It appears that I'm at Dell's mercy. I'm screwed until they fix the mess they created. Hopefully this will help someone else before they unwittingly fsck up their BIOS.

http://www.geocities.com/randomnumbergenerator2001/

----------

## AEblefisk

I recently bought an Inspiron 500m with the exact same problem as those unfortunate 1100's: Dell's BIOS doesn't allow you to set video ram, so you're stuck with less than 1MB. 

Somebody went and made a patch for the 500m and others using the 855someting chipset. You can find it at http://www.chzsoft.com.ar/855patch.html

I don't know if it'll work for you as is or if it'll need modification, but I believe this kind of patch should solve your problems. 

Please report back if this helps or not. This is not the first time I'm suggesting trying the 855patch on the 1100, but so far I don't know if anybody even tried.

----------

## chevymoon

Well, I tried it as is, and it didn't work. I still can't get full screen at 16bpp. I'm not sure what I would need to do to tweek the patch. Any ideas as to where to go?

----------

## AEblefisk

There's a thread on Dell forums dealing with this problem. Forum "Inspiron - BIOS", thread "Please Patch A22 BIOS ASAP". I don't know if a hyperlink will work if you haven't previously logged in there, but try this: http://forums.us.dell.com/supportforums/board/message?board.id=insp_bios&message.id=20580&view=by_date_ascending&page=6

It may be difficult to find among all the whining and idle abuse, but someone actually did some work to find out how to modify the 855patch, to try it out on a non-855 chipset. 

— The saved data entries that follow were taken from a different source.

/-! ## A command as the host issues it (R54, R69, R70) -/

/-- A legal command issued by the host is its meaning: the word decodes to it and the host's own list is as before. -/
theorem issue_of_wellFormed (cfg : Config) {i : Instr} (hwf : wellFormed i = true) (s : State) :
    issue cfg i s = execOf cfg i s :=
  stepBy_of_command (execOf cfg) (present_pending _ s) (decode_encode hwf)

@[simp] theorem lastResult_answer (r : Response) (s : State) : lastResult (answer r s) = r.res := by
  simp [lastResult]

@[simp] theorem lastFaulted_answer (r : Response) (s : State) : lastFaulted (answer r s) = (r.fc != 0#4) := by
  simp [lastFaulted]

/-- A stream whose first command faults is that fault: nothing after it is issued. -/
theorem blockStream_of_fault {cfg : Config} {command : Word → Instr} {w : Word} {s : State} {c : FaultName}
    (h : issue cfg (command w) s = raise c s) (ws : List Word) :
    blockStream cfg command (w :: ws) s = raise c s := by
  simp [blockStream, h, raise_eq, goOn, faultCode_ne_zero]

/-- A fault's response is not data: after it there is nothing to write (R174 Z1, log 14). -/
theorem outputBytes_of_fault {c : FaultName} {s s' : State}
    (h : s'.responses = s.responses ++ [{ fc := faultCode c, res := 0#64 }]) :
    outputBytes s.responses.length s' = [] := by
  simp [outputBytes, h, faultCode_ne_zero, bytesOfBlocks]

/-- A stream of commands that need a key, without one: the first is `NO_KEY` and no byte is written. -/
theorem blockStream_of_no_key {cfg : Config} {command : Word → Instr} {w : Word} {s : State}
    (h : issue cfg (command w) s = raise .noKey s) (ws : List Word) :
    ∃ s', blockStream cfg command (w :: ws) s = .next s' ∧
      s'.responses = s.responses ++ [{ fc := 4#4, res := 0#64 }] ∧ outputBytes s.responses.length s' = [] :=
  ⟨_, blockStream_of_fault h ws, rfl, outputBytes_of_fault (c := .noKey) rfl⟩

theorem issue_sxor (cfg : Config) (a b : Word) (s : State) :
    issue cfg (.sxor a b) s = .next (answer { fc := 0#4, res := a ^^^ b } s) := issue_of_wellFormed cfg rfl s

theorem krnd_eq (cfg : Config) (x k : Word) (s : State) :
    krnd cfg x k s = respond (kround cfg x k) (answer { fc := 0#4, res := x ^^^ k } s) := by
  rw [krnd, issue_sxor, goOn, lastResult_answer]
  exact issue_of_wellFormed cfg rfl _

/-- A word that has just been named is the value of the operand that names it, at its full width. -/
theorem operandValue_bound (name : String) (v : Word) (env : Named) :
    operandValue 64 ((name, v) :: env) (.res name) = .ok v := by
  simp [operandValue, lookupName, v.isLt]

/-- A line whose command is assembled and answered is followed by the rest, under the names after it. -/
theorem runLines_command {cfg : Config} {env : Named} {c : Mnemonic} {i : Instr} {s s' : State} {name : Option String}
    {rest : List Line} (hc : assemble env c = .ok i) (hi : issue cfg i s = .next s') :
    runLines cfg (.command name c :: rest) env s = runLines cfg rest (bindName name s' env) s' := by
  simp only [runLines, hc, hi]

/-! ## The statements -/

/-- Settles O1: the opcode of the word finds the command's row, and the row reads the operands back. -/
theorem decodeOfEncode : Obligations.DecodeOfEncode := fun _ hwf => decode_encode hwf

/-- Settles O2: the row that decoded the word keeps its opcode and, its must-be-zero bits being zero, all of its operand
field. -/
theorem encodeOfDecode : Obligations.EncodeOfDecode := fun _ _ hd => encode_of_decode hd

/-- Settles O3: a word of a legal command decodes to it, so it is the word of no other, and a word that faults is the word of
none. -/
theorem everyWordDecodesOrFaults : Obligations.EveryWordDecodesOrFaults := by
  intro cw
  obtain ⟨c, hc, herr⟩ | ⟨fmt, build, -, -, -, hok⟩ := decode_cases cw
  · refine .inr ⟨c, hc, herr, fun j hwf hj => ?_⟩
    subst hj
    cases herr.symm.trans (decode_encode hwf)
  · obtain ⟨hwf, henc⟩ := encode_of_decode hok
    refine .inl ⟨_, hwf, henc, hok, fun j hwfj hj => ?_⟩
    subst hj
    exact Except.ok.inj ((decode_encode hwfj).symm.trans hok)

/-- Settles O6: the opcodes of each clause are those of its format, so a bit set above the operand is a must-be-zero bit. -/
theorem reservedOperandFaults : Obligations.ReservedOperandFaults := by
  intro s cw rest hp h
  have hZ : ∀ op ∈ [0x0#4, 0xD#4], (opcodeRow op).map Prod.fst = some .Z := by decide
  have hB : ∀ op ∈ [0x1#4, 0x4#4], (opcodeRow op).map Prod.fst = some .B := by decide
  have hW : ∀ op ∈ [0x2#4, 0x3#4, 0x6#4, 0xA#4, 0xB#4, 0xC#4], (opcodeRow op).map Prod.fst = some .W := by decide
  have hd : decode cw = .error .reservedOperand := by
    obtain ⟨hop, hbits⟩ | ⟨hop, hbits⟩ | ⟨hop, hbits⟩ | ⟨hop, hbits⟩ | ⟨hop, hbits⟩ := h
    · exact decode_of_reserved_bits (hZ _ hop) hbits
    · exact decode_of_reserved_bits (hB _ hop) hbits
    · exact decode_of_reserved_bits (fmt := .H) (by rw [hop]; rfl) hbits
    · exact decode_of_reserved_bits (hW _ hop) hbits
    · exact decode_of_reserved_bits (fmt := .I) (by rw [hop]; rfl) hbits
  exact step_of_decode_error hp hd

/-- Settles O7: the word is in the row of `RDSK` and passes its must-be-zero check, and its index is not legal. -/
theorem badIndexFaults : Obligations.BadIndexFaults := by
  intro s cw rest hp hop hbits hidx
  have hrow : opcodeRow (opField cw) = some (.I, fun arg => .rdsk (argIndex arg)) := by
    rw [opField, hop]
    rfl
  have hwf : wellFormed (.rdsk (argIndex (argField cw))) = false := by
    rw [argIndex_argField]
    exact decide_eq_false (by omega)
  exact step_of_decode_error hp (decode_of_not_wellFormed hrow ((mbzClear_iff .I cw).mpr hbits) hwf)

/-- Settles O12: every step completes, and one on a command word is a single answer, by a fault or by `exec`. -/
theorem everyStepCompletesAndEveryWordIsAnsweredOnce : Obligations.EveryStepCompletesAndEveryWordIsAnsweredOnce := by
  intro s
  obtain ⟨s', hs⟩ := step_completes s
  refine ⟨s', hs, fun cw rest hp => ?_⟩
  obtain ⟨u, r, hu, hpending, hresponses, hr⟩ := answersOnce_step hp
  cases hs.symm.trans hu
  exact ⟨hpending, r, hresponses, hr, responseWord_code r, responseWord_result r⟩

/-- Settles O4: each row is the opcode of a legal command beside its operand field, zeros above; the words written out are
evaluated. -/
theorem sampleWordsDecode : Obligations.SampleWordsDecode := by
  have byteOperand (x : Byte) : x.setWidth 128 = 0#120 ++ x := BitVec.setWidth_eq_append (by decide)
  have wordOperand (w : Word) : w.setWidth 128 = 0#64 ++ w := BitVec.setWidth_eq_append (by decide)
  refine ⟨decode_fields (i := .nop) rfl, fun x => decode_fields (i := .p x) (byteOperand x),
    fun w => decode_fields (i := .p8 w) (wordOperand w), fun w => decode_fields (i := .t w) (wordOperand w),
    fun x => decode_fields (i := .phi x) (byteOperand x),
    fun xl xr => decode_fields (i := .m xl xr) (BitVec.setWidth_eq_append (by decide)),
    fun w => decode_fields (i := .m8 w) (wordOperand w), fun a b => decode_fields (i := .sxor a b) rfl,
    fun k1 k2 => decode_fields (i := .keyld k1 k2) rfl,
    fun idx hidx => decode_fields (i := .rdsk idx) (BitVec.setWidth_eq_append (by decide)) (decide_eq_true hidx),
    fun w => decode_fields (i := .rnd w) (wordOperand w), fun w => decode_fields (i := .enc w) (wordOperand w),
    fun w => decode_fields (i := .dec w) (wordOperand w), decode_fields (i := .rdst) rfl, ?_⟩
  decide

So far nobody reported back if they tried it on a 1100.

----------

## chevymoon

I looked at that Dell thread. LOT's of whining, I must say. I e-mailed Zietz about the possibility of an i845GL patch. I'm not sure I have the cajones (sp?) to edit the patch myself. I'm in wait and see mode.

It sure would be nice to rid myself of the winblows partition... but I can't without better graphics in Linux.

 :Sad: 

----------

## chevymoon

FYI, folks. I got a response from Zietz about the possibility of an i845GL patch. He's willing if I can send him a BIOS dump since he doesn't have a machine with this particular chipset. I'll have to do it tonite, but the future is suddenly looking a little brighter...  :Smile: 

----------

## AEblefisk

Looks even brighter now. Zietz made a 845 patch. See http://www.mail-archive.com/devel@xfree86.org/msg03199.html and http://www.chzsoft.com.ar/845patch.tar.gz

----------

## chevymoon

Works like a charm.  :Very Happy: 

----------